*WHAT YOU HAVE TO DO*:
Return the data below exactly, stopping after the line with "end (R394). -/".
- - - - - - -
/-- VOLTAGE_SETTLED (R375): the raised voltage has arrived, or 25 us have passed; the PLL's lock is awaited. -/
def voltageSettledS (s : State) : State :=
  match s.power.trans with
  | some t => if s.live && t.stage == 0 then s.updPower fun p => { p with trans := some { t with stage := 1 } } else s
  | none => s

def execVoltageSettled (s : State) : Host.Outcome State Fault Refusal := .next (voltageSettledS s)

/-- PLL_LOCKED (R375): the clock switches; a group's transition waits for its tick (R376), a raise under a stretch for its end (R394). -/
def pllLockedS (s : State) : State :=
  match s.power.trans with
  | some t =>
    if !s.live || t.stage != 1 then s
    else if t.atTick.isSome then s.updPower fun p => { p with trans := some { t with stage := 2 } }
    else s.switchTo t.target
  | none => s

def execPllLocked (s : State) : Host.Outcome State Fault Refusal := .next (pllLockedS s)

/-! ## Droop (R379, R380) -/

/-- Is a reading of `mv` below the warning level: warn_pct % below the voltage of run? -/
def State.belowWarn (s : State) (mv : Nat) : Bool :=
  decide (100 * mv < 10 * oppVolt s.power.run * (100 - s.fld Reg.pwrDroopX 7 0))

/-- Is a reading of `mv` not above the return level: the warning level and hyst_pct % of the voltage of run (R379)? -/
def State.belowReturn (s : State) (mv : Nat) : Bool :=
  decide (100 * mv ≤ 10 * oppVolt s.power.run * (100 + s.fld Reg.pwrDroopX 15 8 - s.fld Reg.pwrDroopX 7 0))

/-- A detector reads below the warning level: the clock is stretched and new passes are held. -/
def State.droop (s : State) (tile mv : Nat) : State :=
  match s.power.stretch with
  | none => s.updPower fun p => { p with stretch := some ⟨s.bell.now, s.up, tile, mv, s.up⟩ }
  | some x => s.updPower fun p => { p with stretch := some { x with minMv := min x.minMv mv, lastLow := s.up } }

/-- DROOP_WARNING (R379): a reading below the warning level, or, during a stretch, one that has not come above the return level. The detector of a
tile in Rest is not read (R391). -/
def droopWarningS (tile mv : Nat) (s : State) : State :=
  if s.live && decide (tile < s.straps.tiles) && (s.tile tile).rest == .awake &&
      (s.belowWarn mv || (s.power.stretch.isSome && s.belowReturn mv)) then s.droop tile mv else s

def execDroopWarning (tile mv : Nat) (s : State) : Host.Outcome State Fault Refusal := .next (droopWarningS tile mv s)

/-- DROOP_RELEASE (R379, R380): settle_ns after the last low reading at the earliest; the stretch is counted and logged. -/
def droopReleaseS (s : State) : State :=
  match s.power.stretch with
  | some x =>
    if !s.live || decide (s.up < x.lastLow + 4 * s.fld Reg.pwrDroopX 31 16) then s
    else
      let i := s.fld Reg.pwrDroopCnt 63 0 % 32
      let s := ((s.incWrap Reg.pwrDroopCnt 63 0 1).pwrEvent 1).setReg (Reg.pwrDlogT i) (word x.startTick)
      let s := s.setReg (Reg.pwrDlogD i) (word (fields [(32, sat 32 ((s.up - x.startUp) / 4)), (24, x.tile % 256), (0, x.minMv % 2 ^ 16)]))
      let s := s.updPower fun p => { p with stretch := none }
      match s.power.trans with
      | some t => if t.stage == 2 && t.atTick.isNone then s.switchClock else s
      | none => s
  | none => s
- - - - - - -
*TASK SOLUTION*:
/-- VOLTAGE_SETTLED (R375): the raised voltage has arrived, or 25 us have passed; the PLL's lock is awaited. -/
def voltageSettledS (s : State) : State :=
  match s.power.trans with
  | some t => if s.live && t.stage == 0 then s.updPower fun p => { p with trans := some { t with stage := 1 } } else s
  | none => s

def execVoltageSettled (s : State) : Host.Outcome State Fault Refusal := .next (voltageSettledS s)

/-- PLL_LOCKED (R375): the clock switches; a group's transition waits for its tick (R376), a raise under a stretch for its end (R394). -/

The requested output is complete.